En outre la plupart des choses énumérées sont des armes (le bélier), des outils (la cognée) ou des forces naturelles (la houle, l'éclair), et contiennent donc l'idée de violence. La terreur propre à ces alliances vient de la peur ancestrale qu'inspire la matière lorsqu'elle paraît devenir vivante, comme l'explique au centre du texte une longue phrase dont la conclusion est : « rien de plus inexorable que la colère de l'inanimé » (l.14-15). La seconde étape, la métamorphose en animal, commence avec le verbe « se cabre » (l.7) qui évoque un cheval, puis continue avec le « bélier » (l.8), « la panthère » (l.15), « l'éléphant » (l.16), « la souris » (l.16), auxquels le canon emprunte les caractéristiques les plus impressionnantes (« sauts », « lourdeurs », « agilité »). Enfin la personnification transparaît avec des mots propres aux hommes: «méditer» (l.5), «opiniâtreté» (l.16), «coups de coude» (l.17).
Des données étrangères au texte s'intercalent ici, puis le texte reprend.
/-- SEQ_STATUS (R264). -/
def execSeqStatus (dt : Nat) (rq : Request) (s : State) : Out := .next (readOp 0xA008 dt rq (fun _ s => seqWords s) s)

/-! ### Joins -/

/-- JOIN_DWELL_COMPLETE (R242, R244): KN is switched on where every check holds. -/
def execJoinDwellComplete (dt str : Nat) (s : State) : Out := .next (tryKn (dwellEnds str (advance dt s)))

/-- KP_ON (R244, R260): SEQ.K_GAP_T after KN. -/
def execKpOn (dt : Nat) (s : State) : Out :=
  let s := advance dt s
  match s.seq.joins.find? fun k => k.knAt.isSome && k.kpAt.isNone with
  | none => .next s
  | some k =>
    if passed s k.knAt (keptN k.par pSeqKGapT * msNs) then
      .next (roleOn 1 k.str (modJoin k.str (fun k => { k with kpAt := some s.phys }) s))
    else .next s

/-- JOIN_CONFIRM_TIMEOUT (R245). -/
def execJoinConfirmTimeout (dt : Nat) (s : State) : Out :=
  let s := advance dt s
  match s.seq.joins.find? (·.kpAt.isSome) with
  | none => .next s
  | some k => if passed s k.kpAt (keptN k.par pSeqKConfirmT * msNs) then .next (abortJoin k.str 0x21 s) else .next s

/-- CONF_PENDING_CHECK (R245): judged at a valid string sample once |I| ≥ n × SEQ.WELD_I has held for SEQ.K_CONFIRM_T. -/
def execConfPendingCheck (dt str : Nat) (s : State) : Out :=
  let s := advance dt s
  let k := strOf s str
  let n := (serviceList s).length
  match k.confPend && passed s k.confAt (p0 s pSeqKConfirmT * msNs), iNow s, (strSample s str).current with
  | true, some i, some x =>
    if i.natAbs < n * p0 s pSeqWeldI * 1000 then .next s
    else
      let along : Int := if 0 ≤ i then x else -x
      if (i.natAbs : Int) ≤ along * (4 * n) then .next (modStr str (fun x => { x with confPend := false, confAt := none }) s)
      else
        let s := post .kNoConfirm 4 str [] s
        let s := if s.seq.openMask = 0 then { s with seq := { s.seq with openPar := seqPars s } } else s
        .next (openStrings [str] s)
  | _, _, _ => .next s

/-- JOIN_WAIT_EXPIRY (R244, R255, R511). -/
def execJoinWaitExpiry (dt str : Nat) (s : State) : Out :=
  let s := advance dt s
  let s := match joinOf s str with
    | none => s
    | some k =>
      if k.knAt.isNone && decide (keptN k.par pSeqJoinWaitT * secNs ≤ since s k.reqAt) then endJoin str (k.hinder.getD 0x20) s else s
  if s.seq.step = .closeJoin ∧ keptN s.seq.par pSeqJoinWaitT * secNs ≤ since s s.seq.joinAt
      ∧ (serviceList s).length < keptN s.seq.par pSeqMinStrings then .next (endClose 0x20 s)
  else .next (closeGoesOn s)

/-- JOIN_SETTLE_EXPIRY (R244). -/
def execJoinSettleExpiry (dt : Nat) (s : State) : Out := .next (tryKn (advance dt s))

/-! ### Welds -/

/-- WELD_CURRENT_TEST (R248, R249): SEQ.WELD_T after the second coil went off, at a valid current. -/
def execWeldCurrentTest (dt : Nat) (pair : Pair) (s : State) : Out :=
  let s := advance dt s
  match pair with
  | .string j =>
    let k := strOf s j
    match k.iTest && decide (keptN s.seq.openPar pSeqWeldT * msNs ≤ since s k.offAt), (strSample s j).current with
    | true, some i =>
      let s := modStr j (fun x => { x with iTest := false }) s
      let s := if keptN s.seq.openPar pSeqWeldI * 1000 < i.natAbs then openBlock (markWeld 1 j s) else s
      .next (openStringsDone (openingDone j (g3Settle j s)))
    | _, _ => .next s
  | .main =>
    match s.seq.mainTest && decide (keptN s.seq.openPar pSeqWeldT * msNs ≤ since s s.seq.mainOffAt), iNow s with
    | true, some i =>
      let s := { s with seq := { s.seq with mainTest := false } }
      if keptN s.seq.openPar pSeqWeldI * 1000 < i.natAbs then
        let s := g2Enter true true keyMain (postWeld 3 0 { s with seq := { s.seq with mainWeld := true, step := .none } })
        let s := if p0 s pSeqDscMode = 1 then roleOff 7 0 s else s
        .next (endScope 2 0x22 (allStrings.foldl (fun s j => endItems [0xA002] j 0x22 s) s))
      else
        let s := g2Leave keyMain { s with seq := { s.seq with mainWeld := false } }
        .next (if s.seq.step = .openWeld then openMainsDone s else s)
    | _, _ => .next s

/-! ### Pre-charge -/

/-- PRECHARGE_PROBE_END (R252): a current or a rise of VL with MN open finds MN welded; else MN is switched on. -/
def execPrechargeProbeEnd (dt : Nat) (s : State) : Out :=
  let s := advance dt s
  if s.seq.step = .pcProbe ∧ passed s s.seq.pathAt (keptN s.seq.par pSeqPcProbeT * msNs) then
    let welded : Bool :=
      if pcMode s = 1 then decide (pcImax s / 20 < convCurrent s)
      else match vlNow s with
        | some v => decide ((keptN s.seq.par pSeqWeldV * 1000 : Nat) < v - s.seq.vlStart)
        | none => false
    .next (if welded then pcFails 0x22 (postWeld 4 0 s) else mnOn s)
  else .next s

/-- MN is seen closed (R254): the converter current at half its setpoint, or VL risen by 2 × SEQ.WELD_V. -/
def mnSeen (s : State) : Bool :=
  if pcMode s = 1 then
    let set : Rat := ((loopOf s 0).u : Int) * (p0 s pSeqPcAiScale : Nat) / 32768
    decide (0 < set) && decide (set / 2 ≤ convCurrent s)
  else match vlNow s with
    | some v => decide ((2 * keptN s.seq.par pSeqWeldV * 1000 : Nat) ≤ v - s.seq.vlStart)
    | none => false

/-- MN_CONFIRM (R254). -/
def execMnConfirm (dt : Nat) (s : State) : Out :=
  let s := advance dt s
  if s.seq.step != .pcMn then .next s
  else if mnSeen s then .next { s with seq := { s.seq with step := .pcRamp } }
  else
    let bound := if pcMode s = 2 then keptN s.seq.par pSeqPcTmax * 100 * msNs else keptN s.seq.par pSeqKConfirmT * msNs
    .next (if passed s s.seq.rampAt bound then pcFails 0x21 s else s)

/-- PRECHARGE_DONE (R253, R254): the window has held for SEQ.PC_DONE_T, so MP closes; in mode 0 PCK opens with it. -/
def execPrechargeDone (dt : Nat) (s : State) : Out :=
  let s := advance dt s
  if ramping s && doneWindow s && passed s s.seq.doneAt (keptN s.seq.par pSeqPcDoneT * msNs) then
    let s := roleOn 3 0 { s with seq := { s.seq with step := .pcMp, mpAt := some s.phys } }
    .next (if pcMode s = 0 then roleOff 5 0 { s with seq := { s.seq with pckOffAt := some s.phys } } else s)
  else .next s

/-- PRECHARGE_SHORT_CHECK (R253): once, SEQ.PC_SHORT_T after the ramp or PCK began. -/
def execPrechargeShortCheck (dt : Nat) (s : State) : Out :=
  let s := advance dt s
  let from_ := if pcMode s = 1 then s.seq.rampAt else s.seq.pathAt
  if ramping s && pcMode s != 2 && !s.seq.shortDone && passed s from_ (keptN s.seq.par pSeqPcShortT * msNs) then
    match vlNow s with
    | none => .next s
    | some v =>
      if v < (keptN s.seq.par pSeqPcShortV * 1000 : Nat) then .next (pcFails 0x31 s)
      else .next { s with seq := { s.seq with shortDone := true } }
  else .next s

/-- PRECHARGE_TIMEOUT (R253): SEQ.PC_TMAX from MN on. -/
def execPrechargeTimeout (dt : Nat) (s : State) : Out :=
  let s := advance dt s
  if ramping s && passed s s.seq.mnAt (keptN s.seq.par pSeqPcTmax * 100 * msNs) then .next (pcFails 0x30 s) else .next s

/-- PRECHARGE_OVERCURRENT (R253): converter current above 1.25 × SEQ.PC_I_MAX for 1 ms. -/
def execPrechargeOvercurrent (dt : Nat) (s : State) : Out :=
  let s := advance dt s
  if (ramping s || s.seq.step == .pcProbe) && pcMode s == 1 && decide (pcImax s * 5 / 4 < convCurrent s) then
    .next (pcFails 0x32 s)
  else .next s

/-- MP_CONFIRM (R254): the block is closed, PCE off and the limits sent; or 0x21. -/
def execMpConfirm (dt : Nat) (s : State) : Out :=
  let s := advance dt s
  if s.seq.step != .pcMp then .next s
  else
    let late := passed s s.seq.mpAt (keptN s.seq.par pSeqKConfirmT * msNs)
    let seen : Bool :=
      if pcMode s = 1 then decide (convCurrent s < pcImax s / 20)
      else late && doneWindow s && match s.seq.doneAt, s.seq.mpAt with
        | some d, some m => decide (d ≤ m)
        | _, _ => false
    if seen then
      let s := roleOff 6 0 { s with seq := { s.seq with closed := true } }
      .next (sendLimits 0x00 1 (g2Flags s) (endClose 0x00 s))
    else .next (if late then pcFails 0x21 s else s)

/-! ### The disconnector -/

/-- DSC_BRAKE_RELEASE (R257): 50 ms after DTR and DME on. -/
def execDscBrakeRelease (dt : Nat) (s : State) : Out :=
  let s := advance dt s
  if s.seq.dscStep = .dscDrive ∧ 50 * msNs ≤ since s s.seq.dscAt ∧ !effectOn s 5 then
    let s := { s with seq := { s.seq with brakeOff := true, dscStep := .dscMove, dscAt := s.phys } }
    .next (startLoop 4 (startLoop 3 (startLoop 2 s)))
  else .next s

/-- Position of PF0 within SEQ.DSC_MARGIN of SEQ.DSC_POS_CLOSED. -/
def nearClosed (s : State) : Bool :=
  let c : PosChan := mget {} s.pos.chans 0
  decide ((c.count - posCounts s 0 (kept s.seq.par pSeqDscPosClosed)).natAbs ≤ (posCounts s 0 (keptN s.seq.par pSeqDscMargin)).natAbs)

/-- DSC_CLOSE_REACHED (R257): loop outputs to zero, BRAKE applied. -/
def execDscCloseReached (dt : Nat) (s : State) : Out :=
  let s := advance dt s
  if s.seq.dscStep = .dscMove ∧ s.seq.endClosed ∧ nearClosed s then
    let s := driveOff s
    .next { s with seq := { s.seq with dscStep := .dscStop, dscAt := s.phys } }
  else .next s

/-- DSC_DME_OFF (R255, R257): 100 ms after the brake; the close completes, and a BLOCK_CLOSE goes on to its joins. -/
def execDscDmeOff (dt : Nat) (s : State) : Out :=
  let s := advance dt s
  if s.seq.dscStep = .dscStop ∧ 100 * msNs ≤ since s s.seq.dscAt then
    let s := endDsc 0x00 (roleOff 8 0 { s with seq := { s.seq with dsc := .closed } })
    .next (if s.seq.step = .closeDsc then closeGoesOn (closeJoins s) else s)
  else .next s

/-- DSC_CLOSE_TIMEOUT (R257). -/
def execDscCloseTimeout (dt : Nat) (s : State) : Out :=
  let s := advance dt s
  if (s.seq.dscStep = .dscDrive ∨ s.seq.dscStep = .dscMove) ∧ keptN s.seq.par pSeqDscCloseT * 100 * msNs ≤ since s s.seq.dscFrom then
    .next (dscFails 0x41 .intermediate s)
  else .next s

/-- DSC_OPEN_TIMEOUT (R259): END_OPEN has not come within SEQ.DSC_OPEN_T. -/
def execDscOpenTimeout (dt : Nat) (s : State) : Out :=
  let s := advance dt s
  if s.seq.dscStep = .openDsc ∧ keptN s.seq.openPar pSeqDscOpenT * msNs ≤ since s s.seq.dscAt then
    .next (dscOpenEnds 0x42 .intermediate s)
  else .next s

/-! ### Opening -/

/-- OPEN_CURRENT_WAIT_END (R260). -/
def execOpenCurrentWaitEnd (dt : Nat) (s : State) : Out :=
  let s := advance dt s
  if s.seq.step = .openWait ∧ waitOver s then .next (openMains s) else .next s

/-- One due switch-off: MN starts the main test, a KN the tests of its string (R247, R248, R260). -/
def openDue (o : OpenItem) (s : State) : State :=
  if o.role = 4 then
    let s := mainsOpened (roleOff 4 0 s)
    if s.seq.step = .openMn then { s with seq := { s.seq with step := .openWeld } } else s
  else if o.role = 2 then strOpened o.str (roleOff 2 o.str s)
  else roleOff 1 o.str s

/-- OPEN_STAGGER (R260): the next opening switch-off that is due. -/
def execOpenStagger (dt : Nat) (s : State) : Out :=
  let s := advance dt s
  match s.seq.opens with
  | [] => .next s
  | o :: os => if o.due ≤ s.phys then .next (openDue o { s with seq := { s.seq with opens := os } }) else .next s

end Sys2Proof.Machine
end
L'originalité ici est que le canon est personnifié indirectement, à travers les objets auxquels il est comparé.

Ainsi se mélangent les genres inanimé, animal et humain, ce qui accentue le caractère monstrueux de l'arme, indéfinissable sinon par de multiples images.

Le canon lui-même est constamment désigné par un démonstratif, comme si Victor Hugo, malgré de multiples tentatives, ne parvenait à identifier définitivement la créature : « C'est » (l.2,8,10), «Cette » (l.3), « cela » (l.13), « Ce » (l.15), « Ce sont » (l.19).

Le même effet est obtenu par les expressions « cela a l'air » (l.13), « on dirait » (l.10).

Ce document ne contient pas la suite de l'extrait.